Dataset entries:
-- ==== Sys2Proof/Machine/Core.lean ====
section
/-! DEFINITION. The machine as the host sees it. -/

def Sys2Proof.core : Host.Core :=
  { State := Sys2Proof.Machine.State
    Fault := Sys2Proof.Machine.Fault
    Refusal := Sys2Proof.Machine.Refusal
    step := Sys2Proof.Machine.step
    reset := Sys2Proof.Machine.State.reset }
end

* * *

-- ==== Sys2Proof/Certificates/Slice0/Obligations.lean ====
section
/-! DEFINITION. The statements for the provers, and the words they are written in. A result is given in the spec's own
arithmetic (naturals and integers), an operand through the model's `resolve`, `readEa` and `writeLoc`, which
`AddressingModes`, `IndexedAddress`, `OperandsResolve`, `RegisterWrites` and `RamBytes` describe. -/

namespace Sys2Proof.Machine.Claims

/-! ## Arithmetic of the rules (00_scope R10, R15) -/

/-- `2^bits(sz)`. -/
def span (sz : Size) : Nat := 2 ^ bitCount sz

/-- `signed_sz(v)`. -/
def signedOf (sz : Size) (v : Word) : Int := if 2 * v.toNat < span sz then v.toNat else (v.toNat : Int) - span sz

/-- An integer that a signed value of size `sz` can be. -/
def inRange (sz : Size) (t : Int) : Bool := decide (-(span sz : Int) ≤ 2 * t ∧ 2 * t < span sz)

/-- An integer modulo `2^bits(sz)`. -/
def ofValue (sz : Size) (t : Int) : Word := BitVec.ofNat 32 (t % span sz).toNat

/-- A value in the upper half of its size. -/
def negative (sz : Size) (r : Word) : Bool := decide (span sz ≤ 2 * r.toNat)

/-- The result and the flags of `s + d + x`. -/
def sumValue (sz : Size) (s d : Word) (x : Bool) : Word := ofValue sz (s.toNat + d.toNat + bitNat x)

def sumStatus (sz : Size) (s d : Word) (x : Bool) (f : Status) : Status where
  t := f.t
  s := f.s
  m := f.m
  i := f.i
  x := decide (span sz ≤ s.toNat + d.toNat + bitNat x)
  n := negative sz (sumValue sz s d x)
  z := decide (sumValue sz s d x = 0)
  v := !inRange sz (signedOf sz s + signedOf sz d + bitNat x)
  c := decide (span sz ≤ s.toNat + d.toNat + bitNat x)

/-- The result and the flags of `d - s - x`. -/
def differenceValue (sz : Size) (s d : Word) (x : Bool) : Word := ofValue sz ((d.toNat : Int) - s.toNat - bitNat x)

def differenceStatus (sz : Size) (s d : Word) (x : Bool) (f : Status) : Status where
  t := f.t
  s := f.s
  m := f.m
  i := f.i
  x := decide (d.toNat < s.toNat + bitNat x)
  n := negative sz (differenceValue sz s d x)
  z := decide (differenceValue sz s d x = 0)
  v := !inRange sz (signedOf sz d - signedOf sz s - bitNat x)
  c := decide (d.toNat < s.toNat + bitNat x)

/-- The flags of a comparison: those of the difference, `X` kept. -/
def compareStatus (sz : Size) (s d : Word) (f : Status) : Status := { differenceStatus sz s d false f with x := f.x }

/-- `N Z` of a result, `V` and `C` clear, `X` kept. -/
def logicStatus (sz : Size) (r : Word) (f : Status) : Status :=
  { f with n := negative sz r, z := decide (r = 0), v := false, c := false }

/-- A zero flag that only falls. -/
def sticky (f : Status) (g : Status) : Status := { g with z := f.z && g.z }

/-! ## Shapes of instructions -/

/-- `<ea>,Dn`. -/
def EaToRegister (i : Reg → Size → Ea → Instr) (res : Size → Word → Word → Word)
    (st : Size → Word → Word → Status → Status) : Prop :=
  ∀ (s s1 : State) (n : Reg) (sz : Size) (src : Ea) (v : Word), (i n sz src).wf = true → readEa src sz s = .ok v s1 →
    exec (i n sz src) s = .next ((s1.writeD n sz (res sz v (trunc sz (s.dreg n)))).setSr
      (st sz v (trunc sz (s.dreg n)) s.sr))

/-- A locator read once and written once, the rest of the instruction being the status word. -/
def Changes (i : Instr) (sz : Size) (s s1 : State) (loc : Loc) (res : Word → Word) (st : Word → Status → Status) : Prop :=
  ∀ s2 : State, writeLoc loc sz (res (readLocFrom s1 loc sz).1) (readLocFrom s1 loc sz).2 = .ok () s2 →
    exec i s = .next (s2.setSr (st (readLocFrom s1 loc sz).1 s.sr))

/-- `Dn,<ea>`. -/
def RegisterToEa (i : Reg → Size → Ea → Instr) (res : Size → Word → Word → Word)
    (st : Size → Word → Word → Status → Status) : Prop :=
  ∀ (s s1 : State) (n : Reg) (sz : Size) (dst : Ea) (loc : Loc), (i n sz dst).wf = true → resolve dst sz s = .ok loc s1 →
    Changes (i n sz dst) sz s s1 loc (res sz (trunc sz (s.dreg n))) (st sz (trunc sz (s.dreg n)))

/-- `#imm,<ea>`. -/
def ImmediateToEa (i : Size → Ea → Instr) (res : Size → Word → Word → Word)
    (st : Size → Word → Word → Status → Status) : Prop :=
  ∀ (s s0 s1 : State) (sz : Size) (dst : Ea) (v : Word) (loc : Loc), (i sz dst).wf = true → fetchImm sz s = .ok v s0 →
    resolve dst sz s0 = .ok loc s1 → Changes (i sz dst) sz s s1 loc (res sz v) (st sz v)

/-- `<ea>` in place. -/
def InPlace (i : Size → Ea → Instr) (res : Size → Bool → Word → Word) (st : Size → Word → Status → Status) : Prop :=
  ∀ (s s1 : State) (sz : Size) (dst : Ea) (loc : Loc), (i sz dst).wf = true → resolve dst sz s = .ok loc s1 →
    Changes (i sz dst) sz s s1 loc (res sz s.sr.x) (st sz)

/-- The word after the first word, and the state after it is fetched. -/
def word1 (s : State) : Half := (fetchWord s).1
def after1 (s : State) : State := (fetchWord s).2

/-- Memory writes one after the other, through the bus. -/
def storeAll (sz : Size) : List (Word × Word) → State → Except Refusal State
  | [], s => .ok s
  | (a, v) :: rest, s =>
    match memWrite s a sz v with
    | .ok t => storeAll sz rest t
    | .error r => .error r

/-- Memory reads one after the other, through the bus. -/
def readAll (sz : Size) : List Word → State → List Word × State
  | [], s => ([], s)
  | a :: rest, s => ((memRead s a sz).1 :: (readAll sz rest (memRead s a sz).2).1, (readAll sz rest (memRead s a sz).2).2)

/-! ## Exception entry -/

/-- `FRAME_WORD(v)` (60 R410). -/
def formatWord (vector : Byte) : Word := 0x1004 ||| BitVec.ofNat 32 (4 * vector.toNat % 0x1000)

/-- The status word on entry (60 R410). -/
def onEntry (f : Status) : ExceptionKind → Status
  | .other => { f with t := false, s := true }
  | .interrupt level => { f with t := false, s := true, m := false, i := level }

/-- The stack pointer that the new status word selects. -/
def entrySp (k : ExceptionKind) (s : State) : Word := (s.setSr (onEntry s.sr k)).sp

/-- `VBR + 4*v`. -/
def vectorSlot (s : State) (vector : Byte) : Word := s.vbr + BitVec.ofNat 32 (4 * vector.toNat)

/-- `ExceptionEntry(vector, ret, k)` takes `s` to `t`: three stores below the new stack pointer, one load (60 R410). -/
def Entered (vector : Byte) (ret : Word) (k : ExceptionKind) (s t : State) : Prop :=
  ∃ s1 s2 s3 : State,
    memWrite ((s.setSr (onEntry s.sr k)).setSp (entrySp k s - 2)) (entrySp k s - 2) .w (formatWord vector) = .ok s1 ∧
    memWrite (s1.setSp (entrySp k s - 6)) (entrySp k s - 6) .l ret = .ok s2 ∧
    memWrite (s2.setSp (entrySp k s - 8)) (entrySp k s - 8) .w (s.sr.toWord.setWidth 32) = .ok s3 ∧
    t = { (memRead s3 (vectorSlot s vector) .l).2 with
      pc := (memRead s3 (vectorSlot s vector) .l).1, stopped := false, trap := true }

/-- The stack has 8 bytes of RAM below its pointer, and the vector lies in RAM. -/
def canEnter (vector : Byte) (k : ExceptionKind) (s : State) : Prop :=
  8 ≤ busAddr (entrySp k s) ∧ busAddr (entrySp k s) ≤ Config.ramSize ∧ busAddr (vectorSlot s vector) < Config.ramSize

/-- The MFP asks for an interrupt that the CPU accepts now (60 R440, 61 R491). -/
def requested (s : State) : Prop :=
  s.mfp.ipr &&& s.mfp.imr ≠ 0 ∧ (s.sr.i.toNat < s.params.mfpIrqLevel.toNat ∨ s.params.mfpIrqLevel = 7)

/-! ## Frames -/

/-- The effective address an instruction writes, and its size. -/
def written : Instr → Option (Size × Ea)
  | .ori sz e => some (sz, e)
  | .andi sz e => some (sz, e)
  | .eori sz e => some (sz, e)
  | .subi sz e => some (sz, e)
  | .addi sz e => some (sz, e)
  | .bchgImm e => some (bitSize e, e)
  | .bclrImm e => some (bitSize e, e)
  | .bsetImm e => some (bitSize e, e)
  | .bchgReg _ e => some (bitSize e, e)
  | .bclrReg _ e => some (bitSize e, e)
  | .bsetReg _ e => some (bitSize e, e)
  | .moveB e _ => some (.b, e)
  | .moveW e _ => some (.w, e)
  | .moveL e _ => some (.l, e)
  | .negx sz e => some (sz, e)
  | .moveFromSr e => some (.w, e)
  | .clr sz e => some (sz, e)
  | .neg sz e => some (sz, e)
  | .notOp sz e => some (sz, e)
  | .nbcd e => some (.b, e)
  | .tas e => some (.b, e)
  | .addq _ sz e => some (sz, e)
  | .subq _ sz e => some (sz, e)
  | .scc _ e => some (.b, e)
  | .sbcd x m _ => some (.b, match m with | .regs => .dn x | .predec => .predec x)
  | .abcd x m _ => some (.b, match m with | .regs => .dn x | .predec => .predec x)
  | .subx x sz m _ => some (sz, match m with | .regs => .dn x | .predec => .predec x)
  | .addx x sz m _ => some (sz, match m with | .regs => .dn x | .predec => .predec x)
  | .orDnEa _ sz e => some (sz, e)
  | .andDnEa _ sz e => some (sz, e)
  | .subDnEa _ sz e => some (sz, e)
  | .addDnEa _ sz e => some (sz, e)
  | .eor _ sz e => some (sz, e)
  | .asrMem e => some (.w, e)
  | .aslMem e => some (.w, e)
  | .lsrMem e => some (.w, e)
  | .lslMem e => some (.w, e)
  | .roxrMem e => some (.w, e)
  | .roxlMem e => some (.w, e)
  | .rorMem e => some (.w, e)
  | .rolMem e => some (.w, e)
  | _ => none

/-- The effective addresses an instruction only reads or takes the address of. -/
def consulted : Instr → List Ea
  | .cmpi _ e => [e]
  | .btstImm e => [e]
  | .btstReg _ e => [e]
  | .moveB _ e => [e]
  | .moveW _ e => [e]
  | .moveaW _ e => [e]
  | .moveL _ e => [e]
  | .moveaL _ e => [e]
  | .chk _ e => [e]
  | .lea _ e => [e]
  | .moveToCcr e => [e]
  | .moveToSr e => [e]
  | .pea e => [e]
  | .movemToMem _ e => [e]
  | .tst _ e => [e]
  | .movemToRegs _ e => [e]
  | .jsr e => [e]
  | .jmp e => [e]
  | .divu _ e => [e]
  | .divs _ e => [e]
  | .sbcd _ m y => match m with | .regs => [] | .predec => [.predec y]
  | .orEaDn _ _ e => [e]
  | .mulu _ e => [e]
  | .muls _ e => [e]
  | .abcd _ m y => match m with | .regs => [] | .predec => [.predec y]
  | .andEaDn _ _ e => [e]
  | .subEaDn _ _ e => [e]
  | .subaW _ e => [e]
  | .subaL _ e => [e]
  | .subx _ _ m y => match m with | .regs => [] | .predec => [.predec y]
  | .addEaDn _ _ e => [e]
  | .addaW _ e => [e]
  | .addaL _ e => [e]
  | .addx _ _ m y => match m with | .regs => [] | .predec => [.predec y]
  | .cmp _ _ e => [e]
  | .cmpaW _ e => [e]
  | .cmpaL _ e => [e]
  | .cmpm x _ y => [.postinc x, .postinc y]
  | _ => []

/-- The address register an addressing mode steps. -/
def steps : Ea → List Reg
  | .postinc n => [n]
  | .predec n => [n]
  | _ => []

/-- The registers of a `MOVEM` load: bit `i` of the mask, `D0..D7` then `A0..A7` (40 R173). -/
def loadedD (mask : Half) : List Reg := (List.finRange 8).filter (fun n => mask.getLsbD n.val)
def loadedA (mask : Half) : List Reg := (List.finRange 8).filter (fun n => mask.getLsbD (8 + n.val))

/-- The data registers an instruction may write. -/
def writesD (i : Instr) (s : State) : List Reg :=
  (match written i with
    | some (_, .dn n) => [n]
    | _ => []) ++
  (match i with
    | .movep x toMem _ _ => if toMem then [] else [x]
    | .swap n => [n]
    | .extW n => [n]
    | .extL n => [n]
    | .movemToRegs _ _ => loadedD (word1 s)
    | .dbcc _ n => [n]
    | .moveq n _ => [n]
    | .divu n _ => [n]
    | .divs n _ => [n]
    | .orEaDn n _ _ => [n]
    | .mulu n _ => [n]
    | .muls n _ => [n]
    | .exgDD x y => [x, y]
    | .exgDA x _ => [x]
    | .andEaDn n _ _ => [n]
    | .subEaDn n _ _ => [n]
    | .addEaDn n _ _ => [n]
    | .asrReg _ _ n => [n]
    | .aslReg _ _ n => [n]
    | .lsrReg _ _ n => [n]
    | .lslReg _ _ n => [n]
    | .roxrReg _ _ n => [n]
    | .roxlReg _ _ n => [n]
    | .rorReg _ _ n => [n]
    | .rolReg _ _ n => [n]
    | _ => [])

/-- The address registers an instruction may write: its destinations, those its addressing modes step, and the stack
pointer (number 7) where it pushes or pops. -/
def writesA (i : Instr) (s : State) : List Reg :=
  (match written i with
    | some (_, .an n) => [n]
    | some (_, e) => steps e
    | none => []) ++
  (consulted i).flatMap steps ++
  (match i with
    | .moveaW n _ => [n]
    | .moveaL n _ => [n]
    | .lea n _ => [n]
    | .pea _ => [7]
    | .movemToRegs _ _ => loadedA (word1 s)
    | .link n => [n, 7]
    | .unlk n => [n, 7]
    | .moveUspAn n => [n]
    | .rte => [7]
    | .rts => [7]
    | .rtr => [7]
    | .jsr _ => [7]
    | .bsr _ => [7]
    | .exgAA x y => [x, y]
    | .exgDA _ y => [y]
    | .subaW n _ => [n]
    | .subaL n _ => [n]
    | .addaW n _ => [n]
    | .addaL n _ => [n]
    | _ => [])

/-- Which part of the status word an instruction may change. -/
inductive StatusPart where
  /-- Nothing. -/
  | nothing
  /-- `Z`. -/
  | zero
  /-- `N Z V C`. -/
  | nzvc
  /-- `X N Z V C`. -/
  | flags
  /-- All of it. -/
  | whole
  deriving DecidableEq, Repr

---

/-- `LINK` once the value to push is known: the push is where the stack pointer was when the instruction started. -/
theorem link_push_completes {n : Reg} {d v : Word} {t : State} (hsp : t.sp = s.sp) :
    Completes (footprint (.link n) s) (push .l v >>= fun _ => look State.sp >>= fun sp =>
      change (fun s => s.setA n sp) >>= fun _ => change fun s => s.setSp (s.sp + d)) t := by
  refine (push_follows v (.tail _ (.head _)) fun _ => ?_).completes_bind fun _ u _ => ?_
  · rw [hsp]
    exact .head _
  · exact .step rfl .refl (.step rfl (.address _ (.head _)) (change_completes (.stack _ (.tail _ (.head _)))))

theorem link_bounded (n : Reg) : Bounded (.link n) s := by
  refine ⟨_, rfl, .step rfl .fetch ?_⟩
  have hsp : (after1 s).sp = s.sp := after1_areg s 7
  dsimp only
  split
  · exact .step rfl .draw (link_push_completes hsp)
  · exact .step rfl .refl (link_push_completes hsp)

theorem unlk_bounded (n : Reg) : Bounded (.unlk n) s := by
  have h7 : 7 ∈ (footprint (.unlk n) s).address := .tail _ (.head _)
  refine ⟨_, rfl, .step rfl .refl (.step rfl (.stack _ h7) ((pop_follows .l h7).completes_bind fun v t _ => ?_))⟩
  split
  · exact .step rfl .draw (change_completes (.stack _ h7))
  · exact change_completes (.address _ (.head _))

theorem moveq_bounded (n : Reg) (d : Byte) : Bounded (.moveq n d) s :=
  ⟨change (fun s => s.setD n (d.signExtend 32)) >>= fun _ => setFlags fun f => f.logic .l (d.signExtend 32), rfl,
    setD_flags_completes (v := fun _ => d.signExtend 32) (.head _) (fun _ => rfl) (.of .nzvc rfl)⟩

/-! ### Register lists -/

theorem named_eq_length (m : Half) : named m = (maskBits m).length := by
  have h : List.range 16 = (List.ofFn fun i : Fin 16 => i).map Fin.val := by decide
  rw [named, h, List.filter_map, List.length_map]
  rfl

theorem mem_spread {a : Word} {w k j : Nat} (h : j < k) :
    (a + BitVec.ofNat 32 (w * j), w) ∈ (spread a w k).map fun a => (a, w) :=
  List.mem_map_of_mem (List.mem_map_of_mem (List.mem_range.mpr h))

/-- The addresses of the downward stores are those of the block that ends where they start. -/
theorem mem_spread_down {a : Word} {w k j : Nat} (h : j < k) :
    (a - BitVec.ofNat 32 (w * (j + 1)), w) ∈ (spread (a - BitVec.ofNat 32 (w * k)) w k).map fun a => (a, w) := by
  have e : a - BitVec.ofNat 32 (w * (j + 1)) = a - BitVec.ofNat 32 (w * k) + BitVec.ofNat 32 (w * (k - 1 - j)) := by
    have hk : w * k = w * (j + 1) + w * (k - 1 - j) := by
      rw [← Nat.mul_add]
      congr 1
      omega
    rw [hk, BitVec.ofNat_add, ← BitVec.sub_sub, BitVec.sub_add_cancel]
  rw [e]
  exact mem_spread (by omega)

_Task prompt_
Search the records for the word "abcd". Copy every line that has it.

_Solution for this problem_
  | .abcd x m _ => some (.b, match m with | .regs => .dn x | .predec => .predec x)
  | .abcd _ m y => match m with | .regs => [] | .predec => [.predec y]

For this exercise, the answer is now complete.